Myopia is associated with significant visual disabilities, increased cost, and reduced quality of life, but there is no universally accepted preventive guideline. At this time, low-dose atropine and increased time outdoors are the most promising available treatments. Early intervention is the key to addressing this growing epidemic, but long-term studies are needed before recommendations and changes to practice guidelines can be made.
1. Lin LL, Shih YF, Hsiao CK, Chen CJ. Prevalence of myopia in Taiwanese schoolchildren: 1983 to 2000. Ann Acad Med Singapore. 2004;33(1):27-33.

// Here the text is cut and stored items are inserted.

-- ==== Sys2Proof/Machine/Schedule.lean ====
section
/-! DEFINITION. Which step of the module comes next: the steps due, the steps under way in a free order that keeps the
orders the rules state (Machine/Ports.lean), the core cycle and the shared clock (R24 to R26), and what a thread
does with its issue opportunity (R181, R281 to R283), up to the fetch of its instruction. -/

namespace Sys2Proof.Machine

/-- The step under way that number n chooses: the earliest of its stream. -/
def chosenWork (s : State) (n : Nat) : Option Event := (s.work[n]?).map (streamHead s.work.length s.work)

/-! The order of the steps that reach one queue in one ck (R366), and one plot (R266). -/

/-- The queues of a core that its vector unit's channels are. -/
def channelQueues (core : Nat) : List Nat := (upTo 8).map fun j => 16 * core + 8 + j

/-- What a step reaches, queue q of a core as 16 × core + q and a plot as 2 ^ 16 + 8 × die + plot, and its rank there: engine
commands and completions 2, network arrivals 3, levelling 4; at a plot its thread. Thread instructions come before. -/
def reaches (s : State) : Event → List Nat × Nat
  | .vectorBeat core => (channelQueues core, 2)
  | .vectorOpComplete core _ => ([16 * core + 5], 2)
  | .copyOpComplete core _ => ([16 * core + 6], 2)
  | .matrixCmdComplete core => ((quadCores (dieOf core) (quadOf core)).map (16 * · + 7), 2)
  | .repReissue key => ([5, 6, 7].map (16 * coreOf key + ·), 2)
  | .messageArrival m => ([16 * msgCore m + msgClass m], 3)
  | .inboxResend m _ => ([16 * msgCore m + msgClass m], 3)
  | .qcfgRequest _ _ core q _ => ([16 * core + q], 3)
  | .migrationPacketArrival p _ => ([16 * p.dst + 3], 3)
  | .packetTake core => ([16 * core + 3], 3)
  | .channelEntryMove core ch =>
    let w := qcfgOf (s.core core) (8 + ch)
    ([16 * core + 8 + ch, 16 * qPeerCore w + 8 + qPeerChannel w], 3)
  | .levelledEntryArrival core q _ _ => ([16 * core + q], 4)
  | .meadowApply r => ([plotRank r.die r.plot], 1 + r.key)
  | _ => ([], 0)

/-- A step may come now: what it reaches has met no step of a higher rank in this ck. -/
def inRank (s : State) (e : Event) : Bool := (reaches s e).1.all fun q => decide (tabGet 0 s.ranks q ≤ (reaches s e).2)

/-- It has come. -/
def ranked (s : State) (e : Event) : State :=
  { s with ranks := (reaches s e).1.foldl (fun t q => tabSet t q (reaches s e).2) s.ranks }

/-! The way of a step between dies (R433, R434, R440). -/

/-- The ports that a step passes, its class, and its number of flits; a step that no other die sees has
none. Which traffic is not counted is said in the log (log 18, DESIGN CHOICE). The data of a copy pass with its elements (Machine/Copy.lean). -/
def routeOf (s : State) : Event → List (Nat × Nat) × Nat × Nat
  | .messageArrival m => (hops m.src (msgCore m), msgClass m, 1)
  | .inboxResend m _ => (hops m.src (msgCore m), msgClass m, 1)
  | .staleResponse m => (hops (msgCore m) m.src, 1, 1)
  | .remoteRequestArrival r => (hops (coreOf r.key) r.home, 2, 1)
  | .resultArrival r => (hops r.home (coreOf r.key), 1, 1)
  | .takeRequest r => (hops (coreOf r.key) r.home, 2, 1)
  | .giveRequest r => (hops (coreOf r.key) r.home, 2, 1)
  | .slotwRequest key _ core _ => (hops (coreOf key) core, 0, 1)
  | .qcfgRequest key _ core _ _ => (hops (coreOf key) core, 0, 1)
  | .ctxsaveRequest r => (hops (coreOf r.key) r.core, 0, 1)
  | .ctxloadRequest r => (if r.mode = 0#2 then hops (coreOf r.key) r.core else [], 0, 1)
  | .divertClearRequest core _ _ src => (hops src core, 0, 1)
  | .presumeRelease name _ die => (hops (256 * die) (nameCore name.toNat), 0, 1)
  | .answerArrival src key _ _ => (hops src (coreOf key), 1, 1)
  | .migrationPacketArrival p _ => (hops (coreOf p.src) p.dst, 3, 2)
  | .migrationRefusalReturn p _ => (hops p.dst (coreOf p.src), 1, 1)
  | .partialArrival p => (hops p.src p.core, 3, 1)
  | .partialLeaves p port => ([(dieOf p.src, port)], 3, 1)
  | .levelledEntryArrival core _ src _ => (hops src core, 3, 1)
  | .rootResultWrite core ctx _ v => (rootWay s core ctx v, 2, 1)
  | _ => ([], 0, 0)

/-- One turn of step e, which is under way, on its way between dies. -/
def passStep (s : State) (e : Event) : Passage :=
  let r := routeOf s e
  pass s e r.1 r.2.1 r.2.2

/-- Step e has run, from s to s': unless it waits on where it was, its way is over. -/
def arrived (e : Event) (s s' : State) : State := if s'.work.count e == s.work.count e then s' else dropTransit s' e

/-- Steps that are under way no more are on no way. -/
def keepTransit (s : State) : State :=
  if s.transit = [] then s
  else { s with transit := s.transit.filter fun x => s.work.contains x.event || copyMoves s x.event }

/-- An entry or packet that its addressee refused is not sent again yet (R365). -/
def notYet (s : State) : Event → Bool
  | .inboxResend _ ck => decide (s.ck < ck)
  | .migrationPacketArrival _ ck => decide (s.ck < ck)
  | _ => false

/-! Cores and cycles. -/

/-- A core that issues: not held in reset, good, and its die not retired (R463, R486, R492). -/
def coreLives (s : State) (n : Nat) (c : Core) : Bool :=
  !c.heldInReset && c.health == .good && (isSystem n || !s.dieRetired (dieOf n))

/-- The thread whose opportunity the present cycle is on a core, if any (R281). -/
def cycleThread (s : State) (x : Nat × Core) : Option Nat :=
  if !coreLives s x.1 x.2 then none
  else if isSystem x.1 then some (8 * x.1)
  else
    let e := tableEntry x.2.slottab (s.coreCk x.1 % 16)
    if e < 8 then some (8 * x.1 + e) else none

/-- The opportunities of the cycle, core by core. -/
def cycleThreads (s : State) : List Nat := s.cores.filterMap (cycleThread s)

/-- The one after the present thread's core; noThread at the end of the cycle. -/
def nextThread (s : State) : Nat :=
  ((cycleThreads { s with cores := (s.cores.dropWhile fun x => x.1 != coreOf s.cur).tail }).head?).getD noThread

/-- The compute cores that run (R282). -/
def computeCores (s : State) : List Nat :=
  (s.cores.filter fun x => isCompute x.1 && coreLives s x.1 x.2).map (·.1)

/-- What a new cycle brings on each core, by the core's own ck (R281): the frame boundary and the refill (R219, R282). -/
def cycleEvents (s : State) : List Event :=
  (computeCores s).flatMap fun c =>
    (if s.coreCk c % 16 = 0 then [Event.frameBoundary c] else []) ++
      (if s.coreCk c % 256 = 0 then [Event.energyRefill c] else [])

/-- The balancing intervals of the ck (R341): its last steps (R366). -/
def intervals (s : State) : List Event :=
  ((computeCores s).filter fun c => s.coreCk c % 4096 == 0).map Event.balancingInterval

/-- The quads whose four cores are arrived at the end of the ck, behind its withdrawals and arrivals (R247). -/
def gangReleases (s : State) : List Event :=
  ((computeCores s).filter fun c =>
    c == (quadCores (dieOf c) (quadOf c)).headD 0 && (quadCores (dieOf c) (quadOf c)).all fun x => (s.core x).arrived).map
      fun c => .gangRelease (dieOf c) (quadOf c)

/-- An edge of the shared clock on a die: its plots, its launch pool, and every 250 ns its links (R271, R309, R437). -/
def dieEdge (s : State) (d : Nat) : State :=
  if s.dieRetired d then groupsEdge s d
  else
    let s := groupsEdge (poolEdge (meadowEdge s d) d) d
    if s.time.toNat % 250 = 0 then
      { s with due := s.due ++ [.linkTurnBoundary d 0, .linkTurnBoundary d 1, .linkTurnBoundary d 2] }
    else s

/-- An edge of the shared clock (R25). -/
def clockEdge (s : State) : State :=
  let s := { s with time := s.time + 1#64 }
  let s := (upTo 4).foldl dieEdge s
  if s.time.toNat % 1000000 = 0 then powerWindow s else s

/-- The ck's last steps: the releases of the gangs (R247), then the balancing intervals (R366); shipped entries enter their
outbound queues (R361). -/
def closeCycle (s : State) : State :=
  let s := shipAll s
  { s with due := s.due ++ gangReleases s ++ intervals s, cur := closing }

/-- The next core cycle begins (R24): 2.1 cycles make one edge, at the rate the clock is slewed to (R26). -/
def endCycle (s : State) : State :=
  let phase := s.phase + (10 * (1000000 + s.ppm)).toNat
  let s := { s with ck := s.ck + 1, cur := opening, sticky := [], ranks := [], erring := [] }
  let s := { s with due := s.due ++ cycleEvents s }
  if 21000000 ≤ phase then clockEdge { s with phase := phase - 21000000 } else { s with phase := phase }

/-- The first opportunity of the ck; noThread where it has none. -/
def openCycle (s : State) : State := { s with cur := (cycleThreads s).headD noThread }

/-- After an opportunity: the next thread's; after the last, the steps under way in the ck. -/
def advance (s : State) : State := { s with cur := nextThread s }

/-! The issue opportunity (R181, R283). -/

/-- Whether the slot's thread may issue at all: it runs, its residence runs, and it may issue in this frame. -/
def mayIssue (s : State) (k : Nat) : Bool :=
  let t := s.thr k
  let c := s.core (coreOf k)
  t.sstate == .run && (!userKey k || (c.residence == .running && !c.arming && !t.fresh))

/-- What an issue opportunity comes to before the fetch. -/
inductive Turn where
  | unused
  | serve
  | retry
  | kill
  | posted
  | notify
  | interrupt
  | deliver
  | issue
  deriving DecidableEq, Repr

/-- The first reason of R181 that applies at the opportunity of thread k, but that an instruction that the checker has issued
again comes first (R459); in slot 7 the work of the reduction server comes before
its thread (R447). While the thread waits for a fence, a vfence, a walk or an answer its opportunity is forfeited (R283), and a
POSTED trap, a user interrupt or a notification waits with it (log 30, DESIGN CHOICE: R181 and R283 do not say which comes
first). A slot that is exhausted still takes them: it forfeits only the issue of its instruction (log 39, DESIGN CHOICE: R181, R219 and
R283 do not say). -/
def turnOf (s : State) (k : Nat) : Turn :=
  let t := s.thr k
  if !isSystem (coreOf k) && slotOf k == 7 && !(s.core (coreOf k)).server.isEmpty then .serve
  else if !mayIssue s k then .unused
  else if t.killed && t.hold != .migrating then .kill
  else if t.toRetry.isSome then .retry
  else if t.hold != .none then .unused
  else if t.posted != [] && !(takesOwnTraps k && t.xin) then .posted
  else if !isSystem (coreOf k) && slotOf k == 7 && !t.xin && notified s (coreOf k) then .notify
  else if isSystem (coreOf k) && !t.xin && (barnSource s (coreOf k)).isSome then .interrupt
  else if !t.uin && (userSource t).isSome then .deliver
  else if asleep s k || (!isSystem (coreOf k) && (s.core (coreOf k)).exhausted.getLsbD (slotOf k)) then .unused
  else .issue

/-- What the fetch at a thread's pc comes to (R125, R405). -/
inductive Fetched where
  | fault
  | page (reason : Nat)
  | miss
  | word (w : IWord)
  deriving DecidableEq, Repr

def fetchAt (s : State) (k : Nat) : Fetched :=
  match fetchReach s k (s.thr k).pc with
  | .trap _ _ _ => .fault
  | .page r => .page r
  | .miss => .miss
  | .at p => .word (fetchWord s p.cell)

end Sys2Proof.Machine
end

2. Holden BA, Fricke TR, Wilson, DA, et al. Global prevalence of myopia and high myopia and temporal trends from 2000 to 2050. Ophthalmology 2016;123:1036-1042.
3. Chia A, Lu QS, Tan D. Five-year clinical trial on atropine for the treatment of myopia 2: myopia control with atropine 0.01% eyedrops. Ophthalmology. 2016;123:391-399.
4. Xiong S, Sankaridurg P, Naduvilath T, et al. Time spent in outdoor activities in relation to myopia prevention and control: a meta-analysis and systematic review. Acta Ophthalmol. doi:10.1111/aos.13403.
5. Dirani M, Tong L, Gazzard G, et al. Outdoor activity and myopia in Singapore teenage children. Br J Ophthalmol. 2009;93(8):997-1000.
6. Chung K, Mohidin N, O’Leary DJ. Undercorrection of myopia enhances rather than inhibits myopia progression. Vision Res. 2002;42:2555-2559.
7. Van Meter WS, Musch DC, Jacobs DS, et al. Safety of overnight orthokeratology for myopia. Ophthalmology. 2008;115(12):2301-2313.
8. Gwiazda J, Hyman L, Hussein M, et al; the COMET Group. A randomized clinical trial of progressive addition lenses versus single vision lenses on the progression of myopia in children. IOVS. 2003;44:1492-1500.